The Copyright Issues in Generative AI Training; Can the Concept of Fair Use Suffice?

Introduction

It’s become second nature for most people to interact with Generative AI (GenAI) on a regular basis. These models create new content almost like magic with a little bit of context and the right prompts. What’s less talked about, though, is how these systems are actually trained and where the ideas for the content they generate really comes from.  There is evidence that systems are trained on materials that already exist, content created by humans and protected as products of the mind, thus heavily relying on existing copyrighted works. This has sparked both academic debate and ongoing legal disputes about whether such use amounts to an infringement of copyright. While some argue that the tendencies of training AI on copyrighted material can be availed under the concept of fair use or fair dealing, others are of the opinion that it remains an infringement on copyright holders’ rights, especially when the outputs generated by the AI closely resemble the original works. This has become the subject of litigation in jurisdictions like the United States. Beyond that, there’s also growing concern about the way AI has the tendency to mimic human creativity so closely which has begun to blur the lines between original and replicated work.

This paper considers the copyright infringement issues that are currently highlighted under AI training. It further argues that while fair use or fair dealing provides an initial analytical framework, it is insufficient on its own to address the complex copyright implications of GenAI training.

 

Understanding the Debate around Generative AI and Its Reliance on Copyrighted Works 

In simple terms, GenAI is a type of artificial intelligence that creates new content like text, images, music, or videos by learning from existing data.[1] Unlike traditional AI, which typically analyzes information or makes predictions, GenAI was designed to produce original outputs through deep machine learning on similar materials. These AI systems are trained on large amounts of data to recognize patterns and then generate content that resembles what it has learned. As a result of this, AI can write a new song or generate an image from scratch and it will be difficult to determine whether it was created or designed by a human or generated by an AI from the data it is fed.

While GenAI models are capable of creating original content, the training of these systems are usually based on datasets that are existing copyrighted works. More and more courts around the world are faced with lawsuits related to copyright and artificial intelligence. These cases generally fall into two categories: discussions around the ownership of the copyright in AI-generated work and the disputes over alleged copyright infringement by GenAI systems.

Who Owns the Copyright in AI-generated works?

Copyright generally protects original works of authorship and this would typically require human authorship in most jurisdictions including Nigeria. However, the question of authorship becomes complex when it comes to AI-generated content, as the AI itself is not a legal person. If AI is used to produce a copyrightable material,, who owns the copyright? the AI system, the user, the developer of the system, or no one at all?

There are two key positions on this, the most prevalent is that only works created by humans qualify for copyright protection.  A federal appeals court in the U.S denied copyright to a purely AI-generated artwork, stating that “works must be ‘authored in the first instance by a human being”.[2] Therefore, an artwork entirely created by AI regardless of how sophisticated the prompting was did not qualify for copyright protection. This is the stance in most jurisdictions and only actual human labor and creativity qualify under copyright law.
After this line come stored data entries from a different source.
/-! ## modBank -/

@[simp] theorem State.modBank_agenda (s : State) (k : Nat) (f : Bank → Bank) : (s.modBank k f).agenda = s.agenda := rfl
@[simp] theorem State.modBank_focus (s : State) (k : Nat) (f : Bank → Bank) : (s.modBank k f).focus = s.focus := rfl
@[simp] theorem State.modBank_free (s : State) (k : Nat) (f : Bank → Bank) : (s.modBank k f).free = s.free := rfl
@[simp] theorem State.modBank_pop (s : State) (k : Nat) (f : Bank → Bank) : (s.modBank k f).pop = s.pop := rfl
@[simp] theorem State.modBank_time (s : State) (k : Nat) (f : Bank → Bank) : (s.modBank k f).time = s.time := rfl
@[simp] theorem State.modBank_mem (s : State) (k : Nat) (f : Bank → Bank) : (s.modBank k f).mem = s.mem := rfl
@[simp] theorem State.modBank_memBad (s : State) (k : Nat) (f : Bank → Bank) : (s.modBank k f).memBad = s.memBad := rfl
@[simp] theorem State.modBank_hbm (s : State) (k : Nat) (f : Bank → Bank) : (s.modBank k f).hbm = s.hbm := rfl
@[simp] theorem State.modBank_hbmBad (s : State) (k : Nat) (f : Bank → Bank) : (s.modBank k f).hbmBad = s.hbmBad := rfl
@[simp] theorem State.modBank_hostMem (s : State) (k : Nat) (f : Bank → Bank) : (s.modBank k f).hostMem = s.hostMem := rfl
@[simp] theorem State.modBank_bufs (s : State) (k : Nat) (f : Bank → Bank) : (s.modBank k f).bufs = s.bufs := rfl
@[simp] theorem State.modBank_genOf (s : State) (k : Nat) (f : Bank → Bank) : (s.modBank k f).genOf = s.genOf := rfl
@[simp] theorem State.modBank_hbmStacks (s : State) (k : Nat) (f : Bank → Bank) : (s.modBank k f).hbmStacks = s.hbmStacks := rfl
@[simp] theorem State.modBank_dies (s : State) (k : Nat) (f : Bank → Bank) : (s.modBank k f).dies = s.dies := rfl
@[simp] theorem State.modBank_sched (s : State) (k : Nat) (f : Bank → Bank) : (s.modBank k f).sched = s.sched := rfl
@[simp] theorem State.modBank_geode (s : State) (k : Nat) (f : Bank → Bank) : (s.modBank k f).geode = s.geode := rfl
@[simp] theorem State.modBank_flash (s : State) (k : Nat) (f : Bank → Bank) : (s.modBank k f).flash = s.flash := rfl
@[simp] theorem State.modBank_fabric (s : State) (k : Nat) (f : Bank → Bank) : (s.modBank k f).fabric = s.fabric := rfl
@[simp] theorem State.modBank_host (s : State) (k : Nat) (f : Bank → Bank) : (s.modBank k f).host = s.host := rfl
@[simp] theorem State.modBank_power (s : State) (k : Nat) (f : Bank → Bank) : (s.modBank k f).power = s.power := rfl

/-! ## setCore -/

@[simp] theorem State.setCore_agenda (s : State) (k : Nat) (c : CoreIx) (r : Core) : (s.setCore k c r).agenda = s.agenda := rfl
@[simp] theorem State.setCore_focus (s : State) (k : Nat) (c : CoreIx) (r : Core) : (s.setCore k c r).focus = s.focus := rfl
@[simp] theorem State.setCore_free (s : State) (k : Nat) (c : CoreIx) (r : Core) : (s.setCore k c r).free = s.free := rfl
@[simp] theorem State.setCore_pop (s : State) (k : Nat) (c : CoreIx) (r : Core) : (s.setCore k c r).pop = s.pop := rfl
@[simp] theorem State.setCore_time (s : State) (k : Nat) (c : CoreIx) (r : Core) : (s.setCore k c r).time = s.time := rfl
@[simp] theorem State.setCore_mem (s : State) (k : Nat) (c : CoreIx) (r : Core) : (s.setCore k c r).mem = s.mem := rfl
@[simp] theorem State.setCore_memBad (s : State) (k : Nat) (c : CoreIx) (r : Core) : (s.setCore k c r).memBad = s.memBad := rfl
@[simp] theorem State.setCore_hbm (s : State) (k : Nat) (c : CoreIx) (r : Core) : (s.setCore k c r).hbm = s.hbm := rfl
@[simp] theorem State.setCore_hbmBad (s : State) (k : Nat) (c : CoreIx) (r : Core) : (s.setCore k c r).hbmBad = s.hbmBad := rfl
@[simp] theorem State.setCore_hostMem (s : State) (k : Nat) (c : CoreIx) (r : Core) : (s.setCore k c r).hostMem = s.hostMem := rfl
@[simp] theorem State.setCore_bufs (s : State) (k : Nat) (c : CoreIx) (r : Core) : (s.setCore k c r).bufs = s.bufs := rfl
@[simp] theorem State.setCore_genOf (s : State) (k : Nat) (c : CoreIx) (r : Core) : (s.setCore k c r).genOf = s.genOf := rfl
@[simp] theorem State.setCore_hbmStacks (s : State) (k : Nat) (c : CoreIx) (r : Core) : (s.setCore k c r).hbmStacks = s.hbmStacks := rfl
@[simp] theorem State.setCore_dies (s : State) (k : Nat) (c : CoreIx) (r : Core) : (s.setCore k c r).dies = s.dies := rfl
@[simp] theorem State.setCore_sched (s : State) (k : Nat) (c : CoreIx) (r : Core) : (s.setCore k c r).sched = s.sched := rfl
@[simp] theorem State.setCore_geode (s : State) (k : Nat) (c : CoreIx) (r : Core) : (s.setCore k c r).geode = s.geode := rfl
@[simp] theorem State.setCore_flash (s : State) (k : Nat) (c : CoreIx) (r : Core) : (s.setCore k c r).flash = s.flash := rfl
@[simp] theorem State.setCore_fabric (s : State) (k : Nat) (c : CoreIx) (r : Core) : (s.setCore k c r).fabric = s.fabric := rfl
@[simp] theorem State.setCore_host (s : State) (k : Nat) (c : CoreIx) (r : Core) : (s.setCore k c r).host = s.host := rfl
@[simp] theorem State.setCore_power (s : State) (k : Nat) (c : CoreIx) (r : Core) : (s.setCore k c r).power = s.power := rfl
However, in jurisdictions like China, the stance is different. A Beijing Internet Court has ruled that AI-generated images can be protected under copyright when there’s substantial human intellectual involvement particularly when it comes to  refining the prompts. The author must  “demonstrate that they have exerted creative effort in their AI-generated creations, reflecting personalized expression”.[3] Thus, when a work is created entirely by AI without any human involvement, it does not qualify for copyright protection. As a result, no individual or entity can claim ownership, and the work automatically falls into the public domain.

Does Training on Copyrighted Work Count as Infringement?

The question whether training AI on copyrighted data counts as infringement is one of the biggest legal debates surrounding GenAI today. The growing wave of lawsuits against GenAI training companies border on alleged use of copyrighted works without proper authorization.

As GenAI becomes more and more sophisticated, the court is being asked to decide whether these systems cross the line into copyright infringement and whether massive data scraping and style replication are innovative or simply an infringement.

Under copyright law, the act of copying a substantial part of a work without authorization is infringement, even if the copy is not distributed to the public. Training GenAI often requires making copies of vast amounts of datasets so the model can “learn” from them in order to produce similar outputs. Since training necessarily involves making copies of works in order to feed them into the AI model some see this as an unauthorized reproduction, which negates the copyright owner’s exclusive right of reproduction. Also, AI outputs would often mimic the writer or author’s style which in a way reduces the market value of original works. The other argument is that training of AI on these works count as transformative and does not harm copyright owners rights. Some early court rulings have hinted that training on legally obtained works might be considered “transformative,” as defined under Section 107 of the US copyright Act and thus, it can be availed under the exception of fair use/fair dealing.

Although the use of pirated materials  and the generation of near-identical outputs keeps this a legally precarious debate. 

The Possibility of  Fair Use or Fair Dealing as a Defence

While GenAI models are trained on vast datasets of copyrighted material, the concept of fair use, which allows limited use of copyrighted works for acceptable purposes has been argued as a possible exception to the stance of copyright infringement in AI training.

Although fairly similar, there is a difference between Fair Use and Fair Dealing.

Fair Use is mainly recognized in the United States. It permits the use of copyrighted material without permission in certain situations, provided the use is fair and does not harm the copyright owner’s rights.[4]

Fair dealing is narrower and more rigid but is used mostly in Commonwealth countries like the UK, and Nigeria.[5] In these jurisdictions the specific purposes where copyrighted material can be used without permission will clearly be set out. Usually these include: Research or private study, criticism or review, news reporting and judicial proceedings. If the use doesn’t fall into one of these listed categories, it cannot be defended as fair dealing, no matter how “transformative” such a use may seem.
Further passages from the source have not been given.